___ Data supplied

-- ==== Sys2Proof/Laws/Frames2.lean ====
section
/-! SUPPORT. Which parts of the state each operation and each meaning of Machine/Mirror.lean to Machine/Moves.lean can change, one
lemma each. -/

namespace Sys2Proof.Machine

open Sys2Proof

/-! ## Machine/Mirror.lean -/

theorem State.sendFrame_only (s : State) (m : Nat) (head : List Byte) :
    Only [.seam, .out] s (State.sendFrame s m head) := by
  unfold State.sendFrame
  iterate 24 all_goals try (first
    | with_reducible exact Only.refl
    | with_reducible assumption
    | decide
    | dsimp only [id]
    | with_reducible apply Only.after (State.setSeamMod_only ..)
    | with_reducible apply Only.after (State.emit_only ..)
    | with_reducible intro _
    | split)

theorem State.drainSeam_only (s : State) (m : Nat) :
    Only [.seam, .out] s (State.drainSeam s m) := by
  unfold State.drainSeam
  iterate 24 all_goals try (first
    | with_reducible exact Only.refl
    | with_reducible assumption
    | decide
    | dsimp only [id]
    | with_reducible apply Only.after (State.sendFrame_only ..)
    | with_reducible apply Only.after (State.setSeamMod_only ..)
    | with_reducible refine Only.foldl _ ?_ ?_
    | with_reducible refine Only.foldlPair ?_ ?_
    | with_reducible refine Only.foldlPair' (by assumption) ?_ ?_
    | with_reducible intro _)

theorem State.tell_only (s : State) (x : Mirror) :
    Only [.seam, .out] s (State.tell s x) := by
  unfold State.tell
  iterate 24 all_goals try (first
    | with_reducible exact Only.refl
    | with_reducible assumption
    | decide
    | dsimp only [id]
    | with_reducible apply Only.after (State.sendFrame_only ..)
    | with_reducible refine Only.foldl _ ?_ ?_
    | with_reducible refine Only.foldlPair ?_ ?_
    | with_reducible refine Only.foldlPair' (by assumption) ?_ ?_
    | simp only [OnlyMk.mark]
    | ((with_reducible refine OnlyMk.of ?_ ?_); rotate_left; focus (intro p hp; cases p <;> first | exact absurd (by decide) hp | rfl | exact ⟨rfl, rfl⟩))
    | with_reducible intro _
    | split)

/-! ## Machine/Geometry.lean -/

theorem State.asBuilt_only (s : State) :
    Only [.geo] s (State.asBuilt s) := by
  unfold State.asBuilt
  iterate 24 all_goals try (first
    | with_reducible exact Only.refl
    | with_reducible assumption
    | decide
    | dsimp only [id]
    | simp only [OnlyMk.mark]
    | ((with_reducible refine OnlyMk.of ?_ ?_); rotate_left; focus (intro p hp; cases p <;> first | exact absurd (by decide) hp | rfl | exact ⟨rfl, rfl⟩))
    | with_reducible intro _
    | split)

theorem execGeometryRead_only (ctrl : Fin 4) (slot : Fin 1024) (s : State) (t : State) (hq : execGeometryRead ctrl slot s = .next t) :
    Only [.geo, .intakes, .ports, .ics, .sealed, .commands, .mem, .hostMem, .events, .trust, .out] s t := by
  unfold execGeometryRead at hq
  injection hq with hq
  subst hq
  iterate 24 all_goals try (first
    | with_reducible exact Only.refl
    | with_reducible assumption
    | decide
    | dsimp only [id]
    | with_reducible refine State.serve_only ?_ (by decide) ?_
    | with_reducible refine Adm.checked_only ?_ (by decide) ?_
    | with_reducible apply Only.after (Adm.finish_only ..)
    | with_reducible apply Only.after (Adm.copyOut_only ..)
    | with_reducible intro _
    | split)
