theorem seqFork_only (c : OpCtx) (src : Nat) (s : State) :
    Only [.ports, .ics, .commands, .mem, .hostMem, .far, .kv, .events, .trust, .out, .free, .run] s (seqFork c src s).1 := by
  unfold seqFork
  iterate 24 all_goals try (first
    | with_reducible exact Only.refl
    | with_reducible assumption
    | decide
    | dsimp only [id]
    | with_reducible apply Only.after (State.newHandle_only ..)
    | with_reducible refine Only.after (State.newHandle_only' (hq := by assumption)) (by decide) ?_
    | with_reducible refine State.withSpace_only ?_ (by decide) ?_
    | with_reducible refine (State.withSpace_only ?_ (by decide) ?_).of _ (by assumption)
    | with_reducible apply Only.after (State.setKv_only ..)
    | with_reducible apply OnlyO.after (State.reserveSlots_only ..)
    | with_reducible refine Only.after (State.reserveSlots_only' (hq := by assumption)) (by decide) ?_
    | with_reducible apply OnlyO.after (State.needBlocks_only ..)
    | with_reducible refine Only.after (State.needBlocks_only' (hq := by assumption)) (by decide) ?_
    | with_reducible apply Only.after (State.noteHandle_only ..)
    | with_reducible apply Only.after (State.onPage_only ..)
    | with_reducible exact OnlyO.none
    | with_reducible refine OnlyO.some ?_
    | with_reducible refine OnlyO.mapState ?_ ?_
    | with_reducible refine OnlyO.map ?_
    | with_reducible refine OnlyO.foldl _ ?_ ?_
    | with_reducible refine OnlyO.bind ?_ ?_
    | with_reducible refine Only.foldl _ ?_ ?_
    | with_reducible refine Only.foldlPair ?_ ?_
    | with_reducible refine Only.foldlPair' (by assumption) ?_ ?_
    | with_reducible intro _
    | split)

theorem seqFork_only' {c : OpCtx} {src : Nat} {s : State} {r0 : _} {t0 : State} (hq : seqFork c src s = (t0, r0)) :
    Only [.ports, .ics, .commands, .mem, .hostMem, .far, .kv, .events, .trust, .out, .free, .run] s t0 := by
  have gq := seqFork_only c src s
  rw [hq] at gq
  exact gq

theorem execOpSeqFork_only (tag : Nat) (op : Nat) (s : State) (t : State) (hq : execOpSeqFork tag op s = .next t) :
    Only [.ports, .ics, .commands, .mem, .hostMem, .far, .kv, .events, .trust, .out, .free, .run] s t := by
  unfold execOpSeqFork at hq
  injection hq with hq
  subst hq
  iterate 24 all_goals try (first
    | with_reducible exact Only.refl
    | with_reducible assumption
    | decide
    | dsimp only [id]
    | with_reducible refine State.runOp_only ?_ (by decide) ?_
    | with_reducible refine paged_only ?_ (by decide) ?_
    | with_reducible refine State.onSeq_only ?_ (by decide) ?_
    | with_reducible apply Only.after (seqFork_only ..)
    | with_reducible intro _)

theorem execOpSeqClose_only (tag : Nat) (op : Nat) (s : State) (t : State) (hq : execOpSeqClose tag op s = .next t) :
    Only [.ports, .ics, .commands, .mem, .hostMem, .far, .kv, .events, .trust, .out, .free, .run] s t := by
  unfold execOpSeqClose at hq
  injection hq with hq
  subst hq
  iterate 24 all_goals try (first
    | with_reducible exact Only.refl
    | with_reducible assumption
    | decide
    | dsimp only [id]
    | with_reducible refine State.runOp_only ?_ (by decide) ?_
    | with_reducible refine paged_only ?_ (by decide) ?_
    | with_reducible refine State.onSeq_only ?_ (by decide) ?_
    | with_reducible refine State.withSpace_only ?_ (by decide) ?_
    | with_reducible refine (State.withSpace_only ?_ (by decide) ?_).of _ (by assumption)
    | with_reducible apply OnlyO.after (State.flushAll_only ..)
    | with_reducible refine Only.after (State.flushAll_only' (hq := by assumption)) (by decide) ?_
    | with_reducible apply Only.after (State.setSeq_only ..)
    | with_reducible exact OnlyO.none
    | with_reducible refine OnlyO.some ?_
    | with_reducible refine OnlyO.mapState ?_ ?_
    | with_reducible refine OnlyO.map ?_
    | with_reducible refine OnlyO.bind ?_ ?_
    | with_reducible intro _
    | split)

theorem State.freeSeq_only (s : State) (h : Nat) :
    Only [.kv] s (State.freeSeq s h) := by
  unfold State.freeSeq
  iterate 24 all_goals try (first
    | with_reducible exact Only.refl
    | with_reducible assumption
    | decide
    | dsimp only [id]
    | with_reducible apply Only.after (State.setKv_only ..)
    | with_reducible apply Only.after (State.dropRef_only ..)
    | with_reducible refine Only.foldl _ ?_ ?_
    | with_reducible refine Only.foldlPair ?_ ?_
    | with_reducible refine Only.foldlPair' (by assumption) ?_ ?_
    | with_reducible intro _
    | split)

theorem execOpSeqFree_only (tag : Nat) (op : Nat) (s : State) (t : State) (hq : execOpSeqFree tag op s = .next t) :
    Only [.ports, .ics, .commands, .mem, .hostMem, .far, .kv, .events, .trust, .out, .free, .run] s t := by
  unfold execOpSeqFree at hq
  injection hq with hq
  subst hq
  iterate 24 all_goals try (first
    | with_reducible exact Only.refl
    | with_reducible assumption
    | decide
    | dsimp only [id]
    | with_reducible refine State.runOp_only ?_ (by decide) ?_
    | with_reducible refine paged_only ?_ (by decide) ?_
    | with_reducible refine State.onSeq_only ?_ (by decide) ?_
    | with_reducible apply Only.after (State.freeSeq_only ..)
    | with_reducible intro _)

theorem State.truncStream_only (s : State) (h : Nat) (i : Nat) (n : Nat) :
    OnlyE [.ics, .mem, .kv, .events, .free, .run] s (State.truncStream s h i n) := by
  unfold State.truncStream
  iterate 24 all_goals try (first
    | with_reducible exact Only.refl
    | with_reducible assumption
    | decide
    | dsimp only [id]
    | with_reducible apply Only.after (State.setStream_only ..)
    | with_reducible apply Only.after (State.dropRef_only ..)
    | with_reducible apply OnlyE.after (State.reopen_only ..)
    | with_reducible refine Only.after (State.reopen_only' (hq := by assumption)) (by decide) ?_
    | with_reducible exact OnlyE.error
    | with_reducible refine OnlyE.ok ?_
    | with_reducible refine OnlyE.foldl _ ?_ ?_
    | with_reducible refine OnlyE.bind ?_ ?_
    | with_reducible refine Only.foldl _ ?_ ?_
    | with_reducible refine Only.foldlPair ?_ ?_
    | with_reducible refine Only.foldlPair' (by assumption) ?_ ?_
    | with_reducible intro _
    | split)

theorem State.truncStream_only' {s : State} {h : Nat} {i : Nat} {n : Nat} {t0 : State} (hq : State.truncStream s h i n = .ok t0) :
    Only [.ics, .mem, .kv, .events, .free, .run] s t0 :=
  (State.truncStream_only s h i n).of _ hq

theorem State.truncStreams_only (s : State) (h : Nat) (n : Nat) (x1 : List Nat) :
    Only [.ics, .mem, .kv, .events, .free, .run] s (State.truncStreams s h n x1).1 := by
  fun_induction State.truncStreams s h n x1
  all_goals try simp_all only
  iterate 24 all_goals try (first
    | with_reducible exact Only.refl
    | with_reducible assumption
    | decide
    | dsimp only [id]
    | with_reducible apply OnlyE.after (State.truncStream_only ..)
    | with_reducible refine Only.after (State.truncStream_only' (hq := by assumption)) (by decide) ?_
    | with_reducible exact OnlyE.error
    | with_reducible refine OnlyE.ok ?_
    | with_reducible refine OnlyE.bind ?_ ?_
    | with_reducible refine Only.trans ?_ (by assumption))

theorem State.truncStreams_only' {s : State} {h : Nat} {n : Nat} {x1 : List Nat} {r0 : _} {t0 : State} (hq : State.truncStreams s h n x1 = (t0, r0)) :
    Only [.ics, .mem, .kv, .events, .free, .run] s t0 := by
  have gq := State.truncStreams_only s h n x1
  rw [hq] at gq
  exact gq

theorem State.retryFlush_only (s : State) (h : Nat) (is : List Nat) :
    Only [.ports, .ics, .commands, .mem, .hostMem, .far, .kv, .events, .trust, .out, .free, .run] s (State.retryFlush s h is) := by
  unfold State.retryFlush
  iterate 24 all_goals try (first
    | with_reducible exact Only.refl
    | with_reducible assumption
    | decide
    | dsimp only [id]
    | with_reducible refine State.withSpace_only ?_ (by decide) ?_
    | with_reducible refine (State.withSpace_only ?_ (by decide) ?_).of _ (by assumption)
    | with_reducible apply OnlyO.after (State.flushSlot_only ..)
    | with_reducible refine Only.after (State.flushSlot_only' (hq := by assumption)) (by decide) ?_
    | with_reducible refine OnlyO.getD ?_ ?_
    | with_reducible exact OnlyO.none
    | with_reducible refine OnlyO.some ?_
    | with_reducible refine OnlyO.mapState ?_ ?_
    | with_reducible refine OnlyO.map ?_
    | with_reducible refine OnlyO.foldl _ ?_ ?_
    | with_reducible refine OnlyO.bind ?_ ?_
    | with_reducible refine Only.foldl _ ?_ ?_
    | with_reducible refine Only.foldlPair ?_ ?_
    | with_reducible refine Only.foldlPair' (by assumption) ?_ ?_
    | with_reducible intro _
    | split)

theorem execOpSeqTruncate_only (tag : Nat) (op : Nat) (s : State) (t : State) (hq : execOpSeqTruncate tag op s = .next t) :
    Only [.ports, .ics, .commands, .mem, .hostMem, .far, .kv, .events, .trust, .out, .free, .run] s t := by
  unfold execOpSeqTruncate at hq
  injection hq with hq
  subst hq
  iterate 24 all_goals try (first
    | with_reducible exact Only.refl
    | with_reducible assumption
    | decide
    | dsimp only [id]
    | with_reducible refine State.runOp_only ?_ (by decide) ?_
    | with_reducible refine paged_only ?_ (by decide) ?_
    | with_reducible refine State.onSeq_only ?_ (by decide) ?_
    | with_reducible apply Only.after (State.truncStreams_only ..)
    | with_reducible apply Only.after (State.retryFlush_only ..)
    | with_reducible intro _)

theorem execOpSeqPreempt_only (tag : Nat) (op : Nat) (s : State) (t : State) (hq : execOpSeqPreempt tag op s = .next t) :
    Only [.ports, .ics, .commands, .mem, .hostMem, .far, .kv, .events, .trust, .out, .free, .run] s t := by
  unfold execOpSeqPreempt at hq
  injection hq with hq
  subst hq
  iterate 24 all_goals try (first
    | with_reducible exact Only.refl
    | with_reducible assumption
    | decide
    | dsimp only [id]
    | with_reducible refine State.runOp_only ?_ (by decide) ?_
    | with_reducible refine paged_only ?_ (by decide) ?_
    | with_reducible apply OnlyE.after (State.swapOut_only ..)
    | with_reducible refine Only.after (State.swapOut_only' (hq := by assumption)) (by decide) ?_
    | with_reducible apply Only.after (State.noteHandle_only ..)
    | with_reducible exact OnlyE.error
    | with_reducible refine OnlyE.ok ?_
    | with_reducible refine OnlyE.bind ?_ ?_
    | with_reducible intro _
    | split)

theorem execOpSeqResume_only (tag : Nat) (op : Nat) (s : State) (t : State) (hq : execOpSeqResume tag op s = .next t) :
    Only [.ports, .ics, .commands, .mem, .hostMem, .far, .kv, .events, .trust, .out, .free, .run] s t := by
  unfold execOpSeqResume at hq
  injection hq with hq
  subst hq
  iterate 24 all_goals try (first
    | with_reducible exact Only.refl
    | with_reducible assumption
    | decide
    | dsimp only [id]
    | with_reducible refine State.runOp_only ?_ (by decide) ?_
    | with_reducible refine paged_only ?_ (by decide) ?_
    | with_reducible refine State.onSeq_only ?_ (by decide) ?_
    | with_reducible intro _)

theorem State.readToken_only (s : State) (c : OpCtx) (q : Seq) (a : AppendSrc) (j : Nat) (h : Nat) :
    Only [.ics, .commands, .mem, .events, .free, .run] s (State.readToken s c q a j h).2.s := by
  unfold State.readToken
  iterate 24 all_goals try (first
    | with_reducible exact Only.refl
    | with_reducible assumption
    | decide
    | dsimp only [Io.halt]
    | with_reducible apply Only.after (State.load_only ..)
    | with_reducible refine Only.after (State.load_only' (hq := by assumption)) (by decide) ?_
    | with_reducible refine Only.after (State.drawIf_only (by assumption)) (by decide) ?_
    | with_reducible apply Only.after (State.drawMany_only ..)
    | with_reducible refine Only.after (State.drawMany_only' (hq := by assumption)) (by decide) ?_
    | with_reducible intro _
    | split)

______

» What to do
Quote the data above from the line containing "have gq := State.truncStreams_only s h n x1" to the line containing "theorem State.retryFlush_only (s", inclusive, and stop.

» Solution below
  have gq := State.truncStreams_only s h n x1
  rw [hq] at gq
  exact gq

theorem State.retryFlush_only (s : State) (h : Nat) (is : List Nat) :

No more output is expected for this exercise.